Jon: Yeah, “confinement”, I think was the term.
Tim: Confinement, yes. But what God won’t allow is for that evil to pollute or vandalize his creation anymore. And so the end of Revelation is the New Jerusalem and then outside the city are… “So wait I thought they were in a Lake of Fire?” (in chapter 20) But then (in chapter 22) the wicked are just outside the city… So these images are that God will contain those who choose evil. And the point is that he won’t allow them to ruin his world anymore.
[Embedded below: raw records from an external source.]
theorem lateTags_without {before after : List LateTag} {x : LateTag} {tag : Tag}
    (late : s.sju.lateTags = before ++ x :: after) (named : x.tag = tag)
    (only : ∀ y ∈ before ++ after, y.tag ≠ tag) :
    s.sju.lateTags.filter (fun y => y.tag != x.tag) = before ++ after := by
  have kept : ∀ y ∈ before ++ after, (y.tag != x.tag) = true := fun y hy =>
    bne_iff_ne.mpr (named ▸ only y hy)
  rw [late, List.filter_append, List.filter_cons_of_neg (by simp), ← List.filter_append]
  exact List.filter_eq_self.mpr kept

theorem answerPending_declined (no : a.approved = false) :
    s.answerPending p a
      = (s.endAuth p).postNotice (.issueDone p.slot (declinedAs s.fqu.slots[p.slot]) none) :=
  if_neg (Bool.eq_false_iff.mp no)

theorem answerPending_approved (yes : a.approved = true) :
    s.answerPending p a = s.approve p a.authCode := if_pos yes

theorem approve_live {q : Quote} (slot : s.fqu.slots[p.slot] = .pendingAuth q false)
    (code : List Byte) : s.approve p code
      = ((s.endAuth p).completeSale p.slot q (s.saleOf q .cardOnline (some code))).postNotice
        (.issueDone p.slot .ok (some s.sju.ticketCounter)) := by
  unfold State.approve
  rw [slot]
  rfl

theorem approve_withdrawn {q : Quote} (slot : s.fqu.slots[p.slot] = .pendingAuth q true)
    (code : List Byte) : s.approve p code
      = ((s.appendReversal p.tag p.total code).endAuth p).postNotice
        (.issueDone p.slot .quoteWithdrawn none) := by
  unfold State.approve
  rw [slot]

end

/-! ## Reversals -/

section
variable (s : State) (tag : Tag) (total : Nat) (code : List Byte)

/-- The record of a reversal (R163). -/
def reversalOf : JournalBody := .reversal s.htb.date s.htb.secs tag total code

/-- A REVERSAL with room for its record stands behind the others (R163, R165). -/
theorem appendReversal_journal (set : s.htb.sync ≠ .unset) (room : s.sju.occupancy < 512) :
    bareSju (s.appendReversal tag total code).sju
      = bareSju (s.sju.push (reversalOf s tag total code)) := by
  have may : s.mayAppend (reversalOf s tag total code) = true := mayAppend_of_room rfl set room
  have e : s.appendReversal tag total code
      = (s.appendRecord (reversalOf s tag total code)).afterAppend := if_pos may
  rw [e, (afterAppend_announces _).toTrades.bareSju, (appendRecord_of_mayAppend may).bareSju]

/-- A REVERSAL without room is lost and counted (R163, R165). -/
theorem appendReversal_lost (set : s.htb.sync ≠ .unset) (full : 512 ≤ s.sju.occupancy) :
    s.appendReversal tag total code
      = s.modSjuCtr fun c => { c with reversalLost := tally c.reversalLost } := by
  have may : s.mayAppend (reversalOf s tag total code) = false := mayAppend_of_full rfl full
  exact (if_neg (Bool.eq_false_iff.mp may)).trans (if_neg set)

end

/-! ## The answer to the pending authorisation -/

theorem completeSale_auths (s : State) (i : Fin 4) (q : Quote) (x : Sale) :
    (s.completeSale i q x).sju.pendingAuth = s.sju.pendingAuth
      ∧ (s.completeSale i q x).sju.authsPending = s.sju.authsPending := by
  obtain ⟨pending, auths⟩ := appendRecord_auths s (.sale x)
  have asked := afterAsked_trades s q x
  have after := (afterAppend_announces { (afterAsked s q x).setSlot i .free with
    sju := ((afterAsked s q x).setSlot i .free).sju.withExposure }).toTrades
  rw [completeSale_eq]
  exact ⟨after.pendingAuth.trans (asked.pendingAuth.trans pending),
    after.authsPending.trans (asked.authsPending.trans auths)⟩

/-- The pending authorisation ends with its answer, and its slot is free (R163). -/
theorem answerPending_slot {s : State} {p : PendingAuth} {a : AuthResult} {q : Quote} {w : Bool}
    (slot : s.fqu.slots[p.slot] = .pendingAuth q w) :
    (s.answerPending p a).sju.pendingAuth = none ∧ (s.answerPending p a).sju.authsPending = 0
      ∧ (s.answerPending p a).fqu.slots[p.slot] = .free := by
  have ended (u : State) (n : Notice) : ((u.endAuth p).postNotice n).sju.pendingAuth = none
      ∧ ((u.endAuth p).postNotice n).sju.authsPending = 0
      ∧ ((u.endAuth p).postNotice n).fqu.slots[p.slot] = .free := by
    obtain ⟨b, e⟩ := postNotice_frame (u.endAuth p) n
    rw [e]
    exact ⟨rfl, rfl, endAuth_slot u p⟩
  cases yes : a.approved with
  | false =>
    rw [answerPending_declined yes]
    exact ended s _
  | true =>
    rw [answerPending_approved yes]
    cases w with
    | true =>
      rw [approve_withdrawn slot]
      exact ended _ _
    | false =>
      obtain ⟨pending, auths⟩ := completeSale_auths (s.endAuth p) p.slot q
        (s.saleOf q .cardOnline (some a.authCode))
      rw [approve_live slot]
      obtain ⟨b, e⟩ := postNotice_frame ((s.endAuth p).completeSale p.slot q
        (s.saleOf q .cardOnline (some a.authCode))) (.issueDone p.slot .ok (some s.sju.ticketCounter))
      rw [e]
      exact ⟨pending, auths, completeSale_slot _ _ _ _⟩

section
variable {s : State} {p : PendingAuth} {a : AuthResult} {q : Quote}

/-- An approval while the quote stands completes the sale, and says so (R163). -/
theorem answerPending_sold (slot : s.fqu.slots[p.slot] = .pendingAuth q false)
    (yes : a.approved = true) (set : s.htb.sync ≠ .unset) (room : s.sju.occupancy ≤ 503) :
    SoldAtOnce s (s.answerPending p a) p.slot (s.saleOf q .cardOnline (some a.authCode))
      ∧ (s.tpi.ring.length ≤ 20 → .issueDone p.slot .ok (some s.sju.ticketCounter)
        ∈ (s.answerPending p a).tpi.ring) := by
  obtain ⟨x, hx⟩ : ∃ x, x = s.saleOf q .cardOnline (some a.authCode) := ⟨_, rfl⟩
  rw [answerPending_approved yes, approve_live slot, ← hx]
  obtain ⟨journal, write, ack, counter, totals, window, free, count, amount⟩ :=
    completeSale_sold (s := s.endAuth p) (mayAppend_sale x set room) p.slot q
  have posts := completeSale_posts (s.endAuth p) p.slot q x
  refine ⟨?_, fun few => posted_of_posts posts (by decide) few _⟩
  obtain ⟨b, e⟩ := postNotice_frame ((s.endAuth p).completeSale p.slot q x)
    (.issueDone p.slot .ok (some s.sju.ticketCounter))
  rw [e]
  exact ⟨journal, write, ack, counter, totals, window, free, count, amount⟩

/-- An approval after the quote was withdrawn is reversed (R163). -/
theorem answerPending_reversed (slot : s.fqu.slots[p.slot] = .pendingAuth q true)
    (yes : a.approved = true) (set : s.htb.sync ≠ .unset) (room : s.sju.occupancy < 512) :
    (s.answerPending p a).sju.journal = s.sju.journal
        ++ [⟨s.sju.writeSeq, reversalOf s p.tag p.total a.authCode⟩]
      ∧ (s.tpi.ring.length ≤ 20 →
        .issueDone p.slot .quoteWithdrawn none ∈ (s.answerPending p a).tpi.ring) := by
  rw [answerPending_approved yes, approve_withdrawn slot]
  have books := appendReversal_journal s p.tag p.total a.authCode set room
  have posts := appendReversal_posts s p.tag p.total a.authCode
  obtain ⟨u, hu⟩ : ∃ u, u = (s.appendReversal p.tag p.total a.authCode).endAuth p := ⟨_, rfl⟩
  have kept : u.tpi = (s.appendReversal p.tag p.total a.authCode).tpi := by
    rw [hu]
    rfl
  have journal : u.sju.journal = (s.appendReversal p.tag p.total a.authCode).sju.journal := by
    rw [hu]
    rfl
  have posts : Posts (6 + 0) s u := posts.trans (.of_tpi kept)
  rw [← hu]
  refine ⟨?_, fun few => posted_of_posts posts (by decide) few _⟩
  have posted := congrArg Sju.journal (postNotice_desk u (.issueDone p.slot .quoteWithdrawn none)).bareSju
  exact posted.trans (journal.trans (congrArg Sju.journal books :))

/-- A reversal without room is lost (R163, R165). -/
theorem answerPending_lost (slot : s.fqu.slots[p.slot] = .pendingAuth q true)
    (yes : a.approved = true) (set : s.htb.sync ≠ .unset) (full : 512 ≤ s.sju.occupancy) :
    (s.answerPending p a).sju.journal = s.sju.journal
      ∧ (s.answerPending p a).sju.ctr.reversalLost = tally s.sju.ctr.reversalLost := by
  rw [answerPending_approved yes, approve_withdrawn slot, appendReversal_lost s _ _ _ set full]
  obtain ⟨b, e⟩ := postNotice_frame ((s.modSjuCtr fun c =>
    { c with reversalLost := tally c.reversalLost }).endAuth p) (.issueDone p.slot .quoteWithdrawn none)
  rw [e]
  exact ⟨rfl, rfl⟩

/-- A refusal tells the terminal, and changes nothing else (R163). -/
theorem answerPending_refused {w : Bool} (slot : s.fqu.slots[p.slot] = .pendingAuth q w)
    (no : a.approved = false) : (s.answerPending p a).sju.journal = s.sju.journal
      ∧ (s.answerPending p a).sju.ticketCounter = s.sju.ticketCounter
      ∧ (s.answerPending p a).up = s.up ∧ (s.answerPending p a).tts = s.tts
      ∧ (s.tpi.ring.length < 32 → (s.answerPending p a).tpi.ring = s.tpi.ring
        ++ [.issueDone p.slot (if w = true then .quoteWithdrawn else .declined) none]) := by
  have result : declinedAs s.fqu.slots[p.slot] = if w = true then .quoteWithdrawn else .declined := by
    rw [slot]
    cases w <;> rfl
  rw [answerPending_declined no, result]
  obtain ⟨b, e⟩ := postNotice_frame (s.endAuth p)
    (.issueDone p.slot (if w = true then .quoteWithdrawn else .declined) none)
  refine ⟨?_, ?_, ?_, ?_, fun room => postNotice_room (s := s.endAuth p) room _⟩
  all_goals
    rw [e]
    rfl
I’m really not convinced that evil can be adequately confined in that way because humans (and God) are so deeply interconnected, we’re relational beings. When loved ones suffer, we suffer, God suffers. That suffering is polluting and vandalizing—it’s ruining any chance of harmony—of the promised Shalom. How can someone possibly be happy while their son, their mother, their husband, or their best friend is still destroying themselves? (And for some believers, all their family and loved ones are non-believers) If they are just outside the open gates, they can probably see, hear, and smell(?!) their torment.
At the end of Revelation, the only thirsty audience the Spirit and the bride (Christians) have are the wicked outside the gates. Perhaps, when the Spirit and the bride say, “Come!”, everyone who is thirsty actually comes!
God's justice is reforming all things—even hell—to the way He intended—wholeheartedly delighting in Him together forever—Shalom!